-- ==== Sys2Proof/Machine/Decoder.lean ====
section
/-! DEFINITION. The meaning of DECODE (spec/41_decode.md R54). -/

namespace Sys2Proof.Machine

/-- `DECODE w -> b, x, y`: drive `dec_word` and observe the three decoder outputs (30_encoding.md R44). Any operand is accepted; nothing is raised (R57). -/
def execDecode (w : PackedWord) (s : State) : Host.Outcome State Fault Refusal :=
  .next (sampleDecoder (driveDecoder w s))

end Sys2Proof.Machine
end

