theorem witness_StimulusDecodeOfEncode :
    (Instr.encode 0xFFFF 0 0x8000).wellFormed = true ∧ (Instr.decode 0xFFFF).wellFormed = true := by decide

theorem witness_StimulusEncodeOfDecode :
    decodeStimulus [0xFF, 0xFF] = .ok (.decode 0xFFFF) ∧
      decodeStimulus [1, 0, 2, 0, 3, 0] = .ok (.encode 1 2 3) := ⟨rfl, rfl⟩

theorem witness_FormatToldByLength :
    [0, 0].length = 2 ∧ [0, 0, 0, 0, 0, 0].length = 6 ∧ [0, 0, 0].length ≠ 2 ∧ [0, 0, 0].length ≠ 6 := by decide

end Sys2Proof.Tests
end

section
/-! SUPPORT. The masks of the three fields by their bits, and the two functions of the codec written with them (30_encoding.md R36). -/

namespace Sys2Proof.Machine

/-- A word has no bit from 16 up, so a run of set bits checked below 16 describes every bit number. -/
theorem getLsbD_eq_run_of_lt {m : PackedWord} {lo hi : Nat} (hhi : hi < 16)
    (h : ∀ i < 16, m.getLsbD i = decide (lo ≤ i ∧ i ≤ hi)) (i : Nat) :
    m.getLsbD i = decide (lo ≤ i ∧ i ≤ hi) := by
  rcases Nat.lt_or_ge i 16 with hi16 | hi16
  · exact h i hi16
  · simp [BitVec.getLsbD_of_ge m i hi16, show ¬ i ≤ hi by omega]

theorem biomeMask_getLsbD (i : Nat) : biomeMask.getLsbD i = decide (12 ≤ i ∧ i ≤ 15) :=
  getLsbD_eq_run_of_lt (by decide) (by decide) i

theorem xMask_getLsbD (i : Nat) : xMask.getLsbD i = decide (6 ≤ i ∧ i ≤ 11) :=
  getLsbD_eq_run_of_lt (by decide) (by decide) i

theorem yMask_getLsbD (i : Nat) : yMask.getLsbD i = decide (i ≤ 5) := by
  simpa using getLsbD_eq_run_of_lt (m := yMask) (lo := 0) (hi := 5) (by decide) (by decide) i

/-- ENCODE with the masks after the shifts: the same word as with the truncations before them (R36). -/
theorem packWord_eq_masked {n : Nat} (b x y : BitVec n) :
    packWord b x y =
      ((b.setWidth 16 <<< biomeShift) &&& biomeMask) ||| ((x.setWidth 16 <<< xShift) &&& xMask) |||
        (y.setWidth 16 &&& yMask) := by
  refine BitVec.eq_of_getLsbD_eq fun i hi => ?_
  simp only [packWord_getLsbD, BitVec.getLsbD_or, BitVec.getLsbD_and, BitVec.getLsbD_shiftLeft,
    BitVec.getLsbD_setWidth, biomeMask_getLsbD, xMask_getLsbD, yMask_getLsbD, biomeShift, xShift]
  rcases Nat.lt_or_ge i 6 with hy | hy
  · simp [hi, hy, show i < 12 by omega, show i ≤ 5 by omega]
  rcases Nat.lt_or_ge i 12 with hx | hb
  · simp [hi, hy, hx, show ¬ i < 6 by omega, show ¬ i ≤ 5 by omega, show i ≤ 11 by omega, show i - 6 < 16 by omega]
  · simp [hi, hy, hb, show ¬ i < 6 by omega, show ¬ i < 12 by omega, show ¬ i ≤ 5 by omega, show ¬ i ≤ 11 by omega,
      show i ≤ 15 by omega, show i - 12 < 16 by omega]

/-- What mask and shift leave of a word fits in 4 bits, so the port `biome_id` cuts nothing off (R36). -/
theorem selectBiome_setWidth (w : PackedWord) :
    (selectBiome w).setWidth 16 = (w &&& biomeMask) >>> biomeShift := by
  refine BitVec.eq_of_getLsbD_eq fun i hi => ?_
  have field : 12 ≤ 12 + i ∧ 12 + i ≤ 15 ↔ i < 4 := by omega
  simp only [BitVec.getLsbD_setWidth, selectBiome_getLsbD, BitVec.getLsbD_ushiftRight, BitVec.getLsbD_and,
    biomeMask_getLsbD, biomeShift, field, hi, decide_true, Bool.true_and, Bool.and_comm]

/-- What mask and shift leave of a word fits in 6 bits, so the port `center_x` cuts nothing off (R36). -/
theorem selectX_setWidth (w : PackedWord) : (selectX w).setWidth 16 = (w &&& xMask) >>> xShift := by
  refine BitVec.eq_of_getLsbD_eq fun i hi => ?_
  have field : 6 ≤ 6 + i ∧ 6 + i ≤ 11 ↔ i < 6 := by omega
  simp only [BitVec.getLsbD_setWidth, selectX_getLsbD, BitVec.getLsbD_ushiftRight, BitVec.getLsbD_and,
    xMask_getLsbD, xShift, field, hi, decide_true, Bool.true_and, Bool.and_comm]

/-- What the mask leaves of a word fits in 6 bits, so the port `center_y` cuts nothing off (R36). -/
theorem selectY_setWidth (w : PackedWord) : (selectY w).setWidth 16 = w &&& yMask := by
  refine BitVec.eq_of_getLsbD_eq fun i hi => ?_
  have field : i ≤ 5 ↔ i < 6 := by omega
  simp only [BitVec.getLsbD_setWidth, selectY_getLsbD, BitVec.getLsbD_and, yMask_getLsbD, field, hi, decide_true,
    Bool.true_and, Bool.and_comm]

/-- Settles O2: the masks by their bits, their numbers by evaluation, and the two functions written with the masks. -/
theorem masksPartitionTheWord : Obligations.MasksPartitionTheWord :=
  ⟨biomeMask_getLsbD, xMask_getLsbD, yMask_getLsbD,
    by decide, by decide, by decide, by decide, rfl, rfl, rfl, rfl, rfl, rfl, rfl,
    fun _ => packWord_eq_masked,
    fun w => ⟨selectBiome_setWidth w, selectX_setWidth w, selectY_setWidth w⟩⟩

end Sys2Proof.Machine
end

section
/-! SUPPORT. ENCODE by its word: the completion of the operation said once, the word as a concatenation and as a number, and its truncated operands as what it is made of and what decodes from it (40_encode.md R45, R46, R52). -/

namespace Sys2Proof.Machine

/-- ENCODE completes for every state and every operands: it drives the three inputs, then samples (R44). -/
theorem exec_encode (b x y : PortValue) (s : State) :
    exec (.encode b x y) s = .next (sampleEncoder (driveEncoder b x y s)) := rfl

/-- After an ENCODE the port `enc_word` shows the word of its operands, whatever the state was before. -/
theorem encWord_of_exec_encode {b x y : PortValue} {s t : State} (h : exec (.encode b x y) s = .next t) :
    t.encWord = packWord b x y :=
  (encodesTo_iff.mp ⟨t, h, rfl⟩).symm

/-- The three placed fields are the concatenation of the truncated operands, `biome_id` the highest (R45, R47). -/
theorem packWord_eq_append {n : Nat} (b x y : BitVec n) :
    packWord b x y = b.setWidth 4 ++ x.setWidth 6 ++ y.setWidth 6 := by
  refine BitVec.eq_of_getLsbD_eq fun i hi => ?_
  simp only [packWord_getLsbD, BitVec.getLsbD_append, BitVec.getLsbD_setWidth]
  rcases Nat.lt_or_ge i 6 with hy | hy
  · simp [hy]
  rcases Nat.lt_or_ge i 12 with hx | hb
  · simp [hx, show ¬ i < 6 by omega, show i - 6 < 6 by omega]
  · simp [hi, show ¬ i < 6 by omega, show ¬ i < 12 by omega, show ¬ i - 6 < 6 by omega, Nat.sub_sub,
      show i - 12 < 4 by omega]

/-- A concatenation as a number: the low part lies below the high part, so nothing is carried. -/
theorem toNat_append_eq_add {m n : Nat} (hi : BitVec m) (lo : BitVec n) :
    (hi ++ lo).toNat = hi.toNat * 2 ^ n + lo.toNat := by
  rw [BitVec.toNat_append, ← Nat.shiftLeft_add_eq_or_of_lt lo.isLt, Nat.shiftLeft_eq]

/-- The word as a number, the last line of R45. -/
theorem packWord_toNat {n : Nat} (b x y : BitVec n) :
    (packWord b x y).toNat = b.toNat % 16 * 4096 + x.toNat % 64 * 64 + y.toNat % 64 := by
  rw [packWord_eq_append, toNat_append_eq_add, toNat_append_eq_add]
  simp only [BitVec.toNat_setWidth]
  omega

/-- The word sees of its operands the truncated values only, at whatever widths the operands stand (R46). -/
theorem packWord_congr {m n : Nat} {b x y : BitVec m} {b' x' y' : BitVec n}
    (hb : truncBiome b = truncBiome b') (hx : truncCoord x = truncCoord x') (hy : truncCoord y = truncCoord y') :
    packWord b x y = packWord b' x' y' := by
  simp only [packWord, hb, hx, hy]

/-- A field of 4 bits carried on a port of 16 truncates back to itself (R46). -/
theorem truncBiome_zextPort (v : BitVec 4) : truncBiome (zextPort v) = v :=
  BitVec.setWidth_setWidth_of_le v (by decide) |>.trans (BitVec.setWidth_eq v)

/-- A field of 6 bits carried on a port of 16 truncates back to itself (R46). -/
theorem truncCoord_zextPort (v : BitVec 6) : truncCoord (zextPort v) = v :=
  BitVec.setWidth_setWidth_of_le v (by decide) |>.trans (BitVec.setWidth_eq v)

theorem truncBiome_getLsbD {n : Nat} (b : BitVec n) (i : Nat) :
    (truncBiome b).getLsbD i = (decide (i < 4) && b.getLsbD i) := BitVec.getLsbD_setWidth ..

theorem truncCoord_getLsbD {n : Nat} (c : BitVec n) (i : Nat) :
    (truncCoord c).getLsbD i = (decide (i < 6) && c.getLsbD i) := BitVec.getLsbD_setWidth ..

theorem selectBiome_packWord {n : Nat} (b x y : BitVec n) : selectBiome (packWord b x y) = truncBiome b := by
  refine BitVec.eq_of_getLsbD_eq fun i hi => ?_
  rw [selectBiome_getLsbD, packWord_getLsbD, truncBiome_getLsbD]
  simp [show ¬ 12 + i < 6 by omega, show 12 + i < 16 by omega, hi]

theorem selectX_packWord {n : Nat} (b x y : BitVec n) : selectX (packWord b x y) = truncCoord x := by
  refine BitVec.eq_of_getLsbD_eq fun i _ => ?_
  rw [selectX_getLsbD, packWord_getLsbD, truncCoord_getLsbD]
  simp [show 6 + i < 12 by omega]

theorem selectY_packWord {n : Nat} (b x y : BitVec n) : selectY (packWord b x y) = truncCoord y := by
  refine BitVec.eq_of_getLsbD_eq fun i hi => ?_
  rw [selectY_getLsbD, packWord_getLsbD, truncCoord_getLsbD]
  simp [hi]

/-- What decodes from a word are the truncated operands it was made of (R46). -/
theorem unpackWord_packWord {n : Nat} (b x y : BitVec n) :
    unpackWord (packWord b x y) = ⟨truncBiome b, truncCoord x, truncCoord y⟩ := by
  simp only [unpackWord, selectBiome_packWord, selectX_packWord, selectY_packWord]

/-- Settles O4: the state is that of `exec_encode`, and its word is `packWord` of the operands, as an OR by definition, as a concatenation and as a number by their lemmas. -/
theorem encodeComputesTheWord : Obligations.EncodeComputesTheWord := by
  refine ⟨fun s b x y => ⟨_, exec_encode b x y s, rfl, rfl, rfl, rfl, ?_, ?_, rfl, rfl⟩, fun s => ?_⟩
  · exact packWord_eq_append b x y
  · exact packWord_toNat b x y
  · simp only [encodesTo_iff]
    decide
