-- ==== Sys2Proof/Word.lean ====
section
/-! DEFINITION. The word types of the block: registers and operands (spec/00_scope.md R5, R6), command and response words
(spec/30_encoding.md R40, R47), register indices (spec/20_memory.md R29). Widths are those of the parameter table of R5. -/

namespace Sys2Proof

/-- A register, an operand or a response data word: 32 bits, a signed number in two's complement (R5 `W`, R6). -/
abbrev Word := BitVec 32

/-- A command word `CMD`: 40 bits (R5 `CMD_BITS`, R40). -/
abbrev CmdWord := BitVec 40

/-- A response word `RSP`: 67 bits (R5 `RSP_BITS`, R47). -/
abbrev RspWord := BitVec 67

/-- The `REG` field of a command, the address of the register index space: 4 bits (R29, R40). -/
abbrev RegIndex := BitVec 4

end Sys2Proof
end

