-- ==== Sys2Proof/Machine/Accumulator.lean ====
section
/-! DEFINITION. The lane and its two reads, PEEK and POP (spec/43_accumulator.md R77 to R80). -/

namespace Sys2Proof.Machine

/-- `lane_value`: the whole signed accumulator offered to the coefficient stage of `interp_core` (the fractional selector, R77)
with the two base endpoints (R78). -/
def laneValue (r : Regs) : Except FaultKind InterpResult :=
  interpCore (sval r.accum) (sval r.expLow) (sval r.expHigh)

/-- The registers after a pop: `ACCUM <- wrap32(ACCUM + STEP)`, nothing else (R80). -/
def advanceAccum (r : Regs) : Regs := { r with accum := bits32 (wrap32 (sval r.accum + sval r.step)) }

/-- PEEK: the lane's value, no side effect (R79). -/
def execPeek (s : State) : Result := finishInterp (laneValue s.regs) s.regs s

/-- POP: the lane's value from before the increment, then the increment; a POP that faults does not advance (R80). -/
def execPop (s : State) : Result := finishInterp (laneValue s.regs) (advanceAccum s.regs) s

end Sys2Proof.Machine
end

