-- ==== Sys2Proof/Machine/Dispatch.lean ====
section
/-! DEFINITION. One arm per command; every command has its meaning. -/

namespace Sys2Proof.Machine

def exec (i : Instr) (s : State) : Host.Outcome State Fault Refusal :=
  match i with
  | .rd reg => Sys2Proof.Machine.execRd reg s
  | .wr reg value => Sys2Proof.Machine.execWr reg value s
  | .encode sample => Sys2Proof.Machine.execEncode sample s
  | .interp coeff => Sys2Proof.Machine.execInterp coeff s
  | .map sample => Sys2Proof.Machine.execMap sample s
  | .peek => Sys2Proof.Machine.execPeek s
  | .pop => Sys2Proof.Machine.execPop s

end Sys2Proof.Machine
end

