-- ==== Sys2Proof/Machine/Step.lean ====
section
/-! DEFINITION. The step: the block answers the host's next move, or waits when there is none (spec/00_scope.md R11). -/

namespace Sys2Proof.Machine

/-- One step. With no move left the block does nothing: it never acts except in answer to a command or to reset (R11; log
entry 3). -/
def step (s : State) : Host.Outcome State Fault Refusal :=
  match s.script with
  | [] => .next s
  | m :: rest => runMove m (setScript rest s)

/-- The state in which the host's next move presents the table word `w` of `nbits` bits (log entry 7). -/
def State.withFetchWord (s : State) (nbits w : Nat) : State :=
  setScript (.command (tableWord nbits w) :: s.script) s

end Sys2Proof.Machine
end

● ● ●

*PROBLEM:*
Using the entries above, return each line in which the word "xShift" occurs.

*EXERCISE RESPONSE:*
      ((b.setWidth 16 <<< biomeShift) &&& biomeMask) ||| ((x.setWidth 16 <<< xShift) &&& xMask) |||
    BitVec.getLsbD_setWidth, biomeMask_getLsbD, xMask_getLsbD, yMask_getLsbD, biomeShift, xShift]
theorem selectX_setWidth (w : PackedWord) : (selectX w).setWidth 16 = (w &&& xMask) >>> xShift := by
    xMask_getLsbD, xShift, field, hi, decide_true, Bool.true_and, Bool.and_comm]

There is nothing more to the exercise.